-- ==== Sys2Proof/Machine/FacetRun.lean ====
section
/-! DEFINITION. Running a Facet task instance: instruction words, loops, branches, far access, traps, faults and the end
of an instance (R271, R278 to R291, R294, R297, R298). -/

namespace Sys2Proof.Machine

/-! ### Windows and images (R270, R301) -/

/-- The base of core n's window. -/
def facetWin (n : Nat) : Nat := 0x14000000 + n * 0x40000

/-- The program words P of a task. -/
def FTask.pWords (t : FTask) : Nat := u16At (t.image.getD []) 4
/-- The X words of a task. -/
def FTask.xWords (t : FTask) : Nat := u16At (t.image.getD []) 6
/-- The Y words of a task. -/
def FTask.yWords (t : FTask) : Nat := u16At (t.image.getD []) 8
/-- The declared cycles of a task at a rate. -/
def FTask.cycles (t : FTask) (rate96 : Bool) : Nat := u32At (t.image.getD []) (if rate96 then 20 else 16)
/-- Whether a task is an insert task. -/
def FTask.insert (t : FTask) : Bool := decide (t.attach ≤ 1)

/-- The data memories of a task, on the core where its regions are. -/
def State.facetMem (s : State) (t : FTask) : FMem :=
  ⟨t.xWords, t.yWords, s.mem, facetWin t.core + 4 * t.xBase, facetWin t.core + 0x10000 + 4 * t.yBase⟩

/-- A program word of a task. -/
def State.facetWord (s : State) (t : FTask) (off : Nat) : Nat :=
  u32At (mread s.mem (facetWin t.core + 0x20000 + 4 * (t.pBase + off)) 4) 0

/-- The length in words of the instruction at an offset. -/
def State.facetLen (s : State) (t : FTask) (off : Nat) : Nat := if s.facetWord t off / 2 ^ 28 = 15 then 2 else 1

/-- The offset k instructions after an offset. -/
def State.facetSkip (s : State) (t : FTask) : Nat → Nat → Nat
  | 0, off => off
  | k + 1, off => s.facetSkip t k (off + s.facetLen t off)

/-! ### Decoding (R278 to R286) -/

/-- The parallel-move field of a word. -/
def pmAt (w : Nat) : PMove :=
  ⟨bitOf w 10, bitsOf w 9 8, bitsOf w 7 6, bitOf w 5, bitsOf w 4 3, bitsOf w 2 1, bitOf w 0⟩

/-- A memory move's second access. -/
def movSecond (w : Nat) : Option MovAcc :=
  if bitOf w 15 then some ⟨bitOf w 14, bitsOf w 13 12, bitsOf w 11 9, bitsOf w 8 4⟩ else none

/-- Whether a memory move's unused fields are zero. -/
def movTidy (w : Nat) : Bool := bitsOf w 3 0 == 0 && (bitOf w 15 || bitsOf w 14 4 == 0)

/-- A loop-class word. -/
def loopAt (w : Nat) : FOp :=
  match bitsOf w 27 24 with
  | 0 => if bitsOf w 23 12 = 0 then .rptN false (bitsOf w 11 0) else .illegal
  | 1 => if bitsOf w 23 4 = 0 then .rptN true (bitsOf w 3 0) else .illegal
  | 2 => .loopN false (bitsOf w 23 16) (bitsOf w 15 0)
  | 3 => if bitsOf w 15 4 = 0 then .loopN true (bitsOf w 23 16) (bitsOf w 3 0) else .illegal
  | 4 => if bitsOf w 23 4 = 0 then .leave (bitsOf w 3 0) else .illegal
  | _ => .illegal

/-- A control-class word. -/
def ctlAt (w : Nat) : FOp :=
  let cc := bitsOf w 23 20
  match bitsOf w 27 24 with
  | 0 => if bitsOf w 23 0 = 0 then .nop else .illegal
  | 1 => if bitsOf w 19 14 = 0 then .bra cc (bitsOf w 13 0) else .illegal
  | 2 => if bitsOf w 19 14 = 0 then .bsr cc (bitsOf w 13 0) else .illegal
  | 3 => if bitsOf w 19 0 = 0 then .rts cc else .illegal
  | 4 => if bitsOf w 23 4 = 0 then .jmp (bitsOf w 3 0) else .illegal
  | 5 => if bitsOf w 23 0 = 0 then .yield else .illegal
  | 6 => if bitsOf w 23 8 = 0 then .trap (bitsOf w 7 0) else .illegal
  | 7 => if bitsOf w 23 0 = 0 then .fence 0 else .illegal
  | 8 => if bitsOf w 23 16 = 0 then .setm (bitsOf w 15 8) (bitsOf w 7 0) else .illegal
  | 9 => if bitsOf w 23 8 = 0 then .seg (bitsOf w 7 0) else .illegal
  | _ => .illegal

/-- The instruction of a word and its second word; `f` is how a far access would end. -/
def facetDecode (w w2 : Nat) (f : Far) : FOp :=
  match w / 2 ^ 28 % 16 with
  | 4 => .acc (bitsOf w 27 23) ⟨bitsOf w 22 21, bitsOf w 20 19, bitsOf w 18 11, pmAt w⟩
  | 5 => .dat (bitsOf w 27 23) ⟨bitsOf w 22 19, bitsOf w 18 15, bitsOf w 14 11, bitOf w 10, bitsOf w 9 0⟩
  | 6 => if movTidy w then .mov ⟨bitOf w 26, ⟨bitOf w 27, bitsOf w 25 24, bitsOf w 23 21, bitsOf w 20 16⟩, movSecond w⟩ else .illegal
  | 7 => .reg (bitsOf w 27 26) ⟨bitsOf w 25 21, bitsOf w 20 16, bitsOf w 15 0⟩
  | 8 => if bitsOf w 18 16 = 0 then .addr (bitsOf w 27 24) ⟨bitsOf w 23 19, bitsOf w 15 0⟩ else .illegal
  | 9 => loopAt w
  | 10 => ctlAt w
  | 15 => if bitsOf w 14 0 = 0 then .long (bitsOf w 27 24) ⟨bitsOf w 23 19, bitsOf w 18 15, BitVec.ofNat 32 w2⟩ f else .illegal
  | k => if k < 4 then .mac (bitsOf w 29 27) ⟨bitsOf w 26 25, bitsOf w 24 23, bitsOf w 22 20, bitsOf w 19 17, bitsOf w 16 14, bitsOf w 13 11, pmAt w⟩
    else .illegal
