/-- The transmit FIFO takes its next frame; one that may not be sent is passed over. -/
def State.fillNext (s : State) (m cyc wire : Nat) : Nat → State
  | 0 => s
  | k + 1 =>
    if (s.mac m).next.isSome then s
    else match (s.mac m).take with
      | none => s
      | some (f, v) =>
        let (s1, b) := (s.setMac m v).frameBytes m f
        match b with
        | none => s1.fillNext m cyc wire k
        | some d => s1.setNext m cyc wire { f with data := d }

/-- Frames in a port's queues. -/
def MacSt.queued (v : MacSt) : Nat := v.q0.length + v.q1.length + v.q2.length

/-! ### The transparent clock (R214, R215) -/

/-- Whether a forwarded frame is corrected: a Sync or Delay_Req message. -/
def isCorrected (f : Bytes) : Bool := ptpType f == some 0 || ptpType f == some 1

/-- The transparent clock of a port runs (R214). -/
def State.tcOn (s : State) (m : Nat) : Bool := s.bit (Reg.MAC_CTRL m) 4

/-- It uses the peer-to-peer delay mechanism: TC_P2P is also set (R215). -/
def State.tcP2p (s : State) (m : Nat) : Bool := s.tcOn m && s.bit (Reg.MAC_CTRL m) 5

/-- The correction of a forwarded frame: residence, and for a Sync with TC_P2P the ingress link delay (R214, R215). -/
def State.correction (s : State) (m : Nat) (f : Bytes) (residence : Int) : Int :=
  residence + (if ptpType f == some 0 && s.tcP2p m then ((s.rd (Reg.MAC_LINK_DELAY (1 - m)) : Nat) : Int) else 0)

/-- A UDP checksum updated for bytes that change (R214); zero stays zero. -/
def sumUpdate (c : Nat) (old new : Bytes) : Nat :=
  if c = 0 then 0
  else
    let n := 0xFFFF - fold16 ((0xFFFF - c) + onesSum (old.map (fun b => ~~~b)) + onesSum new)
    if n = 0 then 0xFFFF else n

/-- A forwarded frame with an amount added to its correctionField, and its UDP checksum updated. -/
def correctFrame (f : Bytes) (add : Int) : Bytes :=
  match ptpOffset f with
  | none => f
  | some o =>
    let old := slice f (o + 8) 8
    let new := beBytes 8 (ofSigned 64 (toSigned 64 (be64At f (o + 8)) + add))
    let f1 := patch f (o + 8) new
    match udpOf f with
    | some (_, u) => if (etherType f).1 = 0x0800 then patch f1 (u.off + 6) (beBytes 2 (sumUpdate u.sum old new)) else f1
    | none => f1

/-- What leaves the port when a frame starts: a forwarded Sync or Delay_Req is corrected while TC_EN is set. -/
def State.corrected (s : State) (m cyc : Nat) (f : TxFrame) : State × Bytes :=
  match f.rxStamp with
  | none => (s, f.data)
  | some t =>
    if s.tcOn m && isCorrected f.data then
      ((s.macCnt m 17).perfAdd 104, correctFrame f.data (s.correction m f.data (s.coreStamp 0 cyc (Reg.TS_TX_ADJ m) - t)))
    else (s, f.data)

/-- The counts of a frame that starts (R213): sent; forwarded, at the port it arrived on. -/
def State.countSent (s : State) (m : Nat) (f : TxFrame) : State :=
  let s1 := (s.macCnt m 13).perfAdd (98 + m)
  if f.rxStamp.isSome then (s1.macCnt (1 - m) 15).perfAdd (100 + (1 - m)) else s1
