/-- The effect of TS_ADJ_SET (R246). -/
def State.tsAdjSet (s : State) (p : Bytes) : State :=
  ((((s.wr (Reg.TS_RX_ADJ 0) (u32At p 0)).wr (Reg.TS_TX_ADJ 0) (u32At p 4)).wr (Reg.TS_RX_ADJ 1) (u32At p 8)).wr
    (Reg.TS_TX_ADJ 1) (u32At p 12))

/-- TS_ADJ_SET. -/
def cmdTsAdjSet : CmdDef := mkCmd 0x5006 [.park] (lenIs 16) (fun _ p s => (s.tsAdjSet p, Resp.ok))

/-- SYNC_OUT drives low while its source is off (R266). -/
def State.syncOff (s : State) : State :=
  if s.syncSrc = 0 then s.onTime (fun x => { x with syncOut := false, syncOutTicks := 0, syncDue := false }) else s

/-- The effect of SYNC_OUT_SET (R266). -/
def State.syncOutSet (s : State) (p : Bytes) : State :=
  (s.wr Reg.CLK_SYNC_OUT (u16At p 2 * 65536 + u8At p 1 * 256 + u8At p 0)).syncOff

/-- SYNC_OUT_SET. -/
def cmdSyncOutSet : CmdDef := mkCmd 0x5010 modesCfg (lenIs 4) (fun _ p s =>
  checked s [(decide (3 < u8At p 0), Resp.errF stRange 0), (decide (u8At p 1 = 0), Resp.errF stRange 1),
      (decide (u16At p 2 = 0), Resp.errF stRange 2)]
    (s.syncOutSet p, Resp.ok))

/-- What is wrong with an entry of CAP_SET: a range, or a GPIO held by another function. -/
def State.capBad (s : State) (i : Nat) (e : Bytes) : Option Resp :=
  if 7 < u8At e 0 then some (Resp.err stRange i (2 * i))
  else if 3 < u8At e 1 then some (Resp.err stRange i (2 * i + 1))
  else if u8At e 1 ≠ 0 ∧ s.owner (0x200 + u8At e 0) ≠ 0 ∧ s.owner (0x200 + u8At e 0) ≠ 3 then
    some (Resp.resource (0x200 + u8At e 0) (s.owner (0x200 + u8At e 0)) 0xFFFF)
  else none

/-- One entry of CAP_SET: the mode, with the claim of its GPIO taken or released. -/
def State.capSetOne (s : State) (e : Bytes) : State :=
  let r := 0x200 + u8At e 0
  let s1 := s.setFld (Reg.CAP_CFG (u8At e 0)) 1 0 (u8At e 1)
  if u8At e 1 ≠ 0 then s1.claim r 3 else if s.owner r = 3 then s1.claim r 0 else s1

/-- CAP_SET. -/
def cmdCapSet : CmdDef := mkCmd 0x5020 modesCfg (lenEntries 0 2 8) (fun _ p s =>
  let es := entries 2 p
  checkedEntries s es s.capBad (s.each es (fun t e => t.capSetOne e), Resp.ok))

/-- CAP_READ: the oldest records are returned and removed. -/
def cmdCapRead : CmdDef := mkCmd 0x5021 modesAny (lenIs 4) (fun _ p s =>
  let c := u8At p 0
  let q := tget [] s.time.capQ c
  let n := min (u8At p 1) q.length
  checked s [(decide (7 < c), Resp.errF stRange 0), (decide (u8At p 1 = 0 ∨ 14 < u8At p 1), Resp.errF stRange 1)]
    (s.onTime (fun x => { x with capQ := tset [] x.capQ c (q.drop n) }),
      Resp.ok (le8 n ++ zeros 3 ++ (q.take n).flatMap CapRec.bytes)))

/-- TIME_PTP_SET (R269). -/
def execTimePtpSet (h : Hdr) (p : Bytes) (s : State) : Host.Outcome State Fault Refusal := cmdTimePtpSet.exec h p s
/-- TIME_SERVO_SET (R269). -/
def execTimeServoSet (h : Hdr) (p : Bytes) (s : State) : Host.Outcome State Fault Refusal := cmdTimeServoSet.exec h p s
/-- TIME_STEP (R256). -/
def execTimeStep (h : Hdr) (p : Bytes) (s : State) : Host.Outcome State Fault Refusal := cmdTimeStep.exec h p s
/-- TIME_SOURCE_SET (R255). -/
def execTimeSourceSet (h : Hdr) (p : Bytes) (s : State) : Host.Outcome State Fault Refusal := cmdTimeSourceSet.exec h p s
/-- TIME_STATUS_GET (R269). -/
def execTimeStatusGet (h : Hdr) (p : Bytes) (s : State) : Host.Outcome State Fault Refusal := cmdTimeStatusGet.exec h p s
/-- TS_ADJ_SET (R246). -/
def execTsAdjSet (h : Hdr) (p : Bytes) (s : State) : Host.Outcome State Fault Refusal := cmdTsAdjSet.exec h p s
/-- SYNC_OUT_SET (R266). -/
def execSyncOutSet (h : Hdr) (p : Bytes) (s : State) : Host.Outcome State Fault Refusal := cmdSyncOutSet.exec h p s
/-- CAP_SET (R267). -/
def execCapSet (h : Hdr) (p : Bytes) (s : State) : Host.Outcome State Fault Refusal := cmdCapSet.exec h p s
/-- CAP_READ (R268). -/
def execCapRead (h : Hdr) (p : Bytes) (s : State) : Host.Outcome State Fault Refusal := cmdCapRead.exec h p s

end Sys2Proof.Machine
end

..............................

# Task description:
Return every line of the listing above where "claim" appears.

# Task output:
/-- One entry of CAP_SET: the mode, with the claim of its GPIO taken or released. -/
  if u8At e 1 ≠ 0 then s1.claim r 3 else if s.owner r = 3 then s1.claim r 0 else s1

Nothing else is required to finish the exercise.